_THE PROBLEM_. Run through the records and, wherever a line holds the word "shaK", return that line.

_GIVEN DATA_.
-- ==== Sys2Proof/Machine/Sha.lean ====
section
/-! DEFINITION. SHA-384, which R385 names for the measurements of an attestation report (FIPS 180-4, outside the manual). -/

namespace Sys2Proof.Machine

/-- The 80 round constants: the first 64 bits of the fractional parts of the cube roots of the first 80 primes. -/
def shaK : List Nat :=
  [0x428A2F98D728AE22, 0x7137449123EF65CD, 0xB5C0FBCFEC4D3B2F, 0xE9B5DBA58189DBBC] ++
  [0x3956C25BF348B538, 0x59F111F1B605D019, 0x923F82A4AF194F9B, 0xAB1C5ED5DA6D8118] ++
  [0xD807AA98A3030242, 0x12835B0145706FBE, 0x243185BE4EE4B28C, 0x550C7DC3D5FFB4E2] ++
  [0x72BE5D74F27B896F, 0x80DEB1FE3B1696B1, 0x9BDC06A725C71235, 0xC19BF174CF692694] ++
  [0xE49B69C19EF14AD2, 0xEFBE4786384F25E3, 0xFC19DC68B8CD5B5, 0x240CA1CC77AC9C65] ++
  [0x2DE92C6F592B0275, 0x4A7484AA6EA6E483, 0x5CB0A9DCBD41FBD4, 0x76F988DA831153B5] ++
  [0x983E5152EE66DFAB, 0xA831C66D2DB43210, 0xB00327C898FB213F, 0xBF597FC7BEEF0EE4] ++
  [0xC6E00BF33DA88FC2, 0xD5A79147930AA725, 0x6CA6351E003826F, 0x142929670A0E6E70] ++
  [0x27B70A8546D22FFC, 0x2E1B21385C26C926, 0x4D2C6DFC5AC42AED, 0x53380D139D95B3DF] ++
  [0x650A73548BAF63DE, 0x766A0ABB3C77B2A8, 0x81C2C92E47EDAEE6, 0x92722C851482353B] ++
  [0xA2BFE8A14CF10364, 0xA81A664BBC423001, 0xC24B8B70D0F89791, 0xC76C51A30654BE30] ++
  [0xD192E819D6EF5218, 0xD69906245565A910, 0xF40E35855771202A, 0x106AA07032BBD1B8] ++
  [0x19A4C116B8D2D0C8, 0x1E376C085141AB53, 0x2748774CDF8EEB99, 0x34B0BCB5E19B48A8] ++
  [0x391C0CB3C5C95A63, 0x4ED8AA4AE3418ACB, 0x5B9CCA4F7763E373, 0x682E6FF3D6B2B8A3] ++
  [0x748F82EE5DEFB2FC, 0x78A5636F43172F60, 0x84C87814A1F0AB72, 0x8CC702081A6439EC] ++
  [0x90BEFFFA23631E28, 0xA4506CEBDE82BDE9, 0xBEF9A3F7B2C67915, 0xC67178F2E372532B] ++
  [0xCA273ECEEA26619C, 0xD186B8C721C0C207, 0xEADA7DD6CDE0EB1E, 0xF57D4F7FEE6ED178] ++
  [0x6F067AA72176FBA, 0xA637DC5A2C898A6, 0x113F9804BEF90DAE, 0x1B710B35131C471B] ++
  [0x28DB77F523047D84, 0x32CAAB7B40C72493, 0x3C9EBE0A15C9BEBC, 0x431D67C49C100D4C] ++
  [0x4CC5D4BECB3E42B6, 0x597F299CFC657E2A, 0x5FCB6FAB3AD6FAEC, 0x6C44198C4A475817]

/-- The initial hash value. -/
def shaH : List Nat :=
  [0xCBBB9D5DC1059ED8, 0x629A292A367CD507, 0x9159015A3070DD17, 0x152FECD8F70E5939] ++
  [0x67332667FFC00B31, 0x8EB44A8768581511, 0xDB0C2E0D64F98FA7, 0x47B5481DBEFA4FA4]

def rotr64 (x n : Nat) : Nat := (x >>> n) ||| (x * 2 ^ (64 - n) % 2 ^ 64)
def nth (l : List Nat) (i : Nat) : Nat := (l[i]?).getD 0

def shaS (a b c x : Nat) : Nat := rotr64 x a ^^^ rotr64 x b ^^^ rotr64 x c
def shaT (a b c x : Nat) : Nat := rotr64 x a ^^^ rotr64 x b ^^^ (x >>> c)

/-- The message schedule, extended to `n` further words. -/
def shaW : Nat → List Nat → List Nat
  | 0, w => w
  | n + 1, w =>
    let t := w.length
    shaW n (w ++ [(shaT 19 61 6 (nth w (t - 2)) + nth w (t - 7) + shaT 1 8 7 (nth w (t - 15)) + nth w (t - 16)) % 2 ^ 64])

/-- One round on the eight working variables. -/
def shaRound (v : List Nat) (kw : Nat) : List Nat :=
  match v with
  | [a, b, c, d, e, f, g, h] =>
    let t1 := h + shaS 14 18 41 e + ((e &&& f) ^^^ ((2 ^ 64 - 1 - e) &&& g)) + kw
    let t2 := shaS 28 34 39 a + ((a &&& b) ^^^ (a &&& c) ^^^ (b &&& c))
    [(t1 + t2) % 2 ^ 64, a, b, c, (d + t1) % 2 ^ 64, e, f, g]
  | _ => v

/-- One block of 16 words. -/
def shaBlock (h w : List Nat) : List Nat :=
  let v := ((shaW 64 w).zip shaK).foldl (fun v p => shaRound v (p.1 + p.2)) h
  (h.zip v).map (fun p => (p.1 + p.2) % 2 ^ 64)

/-- Big-endian value of a run of bytes, and its bytes. -/
def beNat (d : List Byte) : Nat := leNat d.reverse
def beBytes (n x : Nat) : List Byte := (leBytes n x).reverse

/-- The 16 words of block k of a padded message. -/
def shaWords (m : List Byte) (k : Nat) : List Nat := (iota 0 16).map (fun i => beNat ((m.drop (128 * k + 8 * i)).take 8))

/-- SHA-384 of a message shorter than 2^125 bytes. -/
def sha384 (d : List Byte) : List Byte :=
  let n := (d.length + 17 + 127) / 128
  let m := d ++ [0x80] ++ List.replicate (128 * n - d.length - 17) 0 ++ beBytes 16 (8 * d.length)
  (((iota 0 n).foldl (fun h k => shaBlock h (shaWords m k)) shaH).take 6).flatMap (beBytes 8)

end Sys2Proof.Machine
end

_SOLUTION TO THIS EXERCISE_.
def shaK : List Nat :=
  let v := ((shaW 64 w).zip shaK).foldl (fun v p => shaRound v (p.1 + p.2)) h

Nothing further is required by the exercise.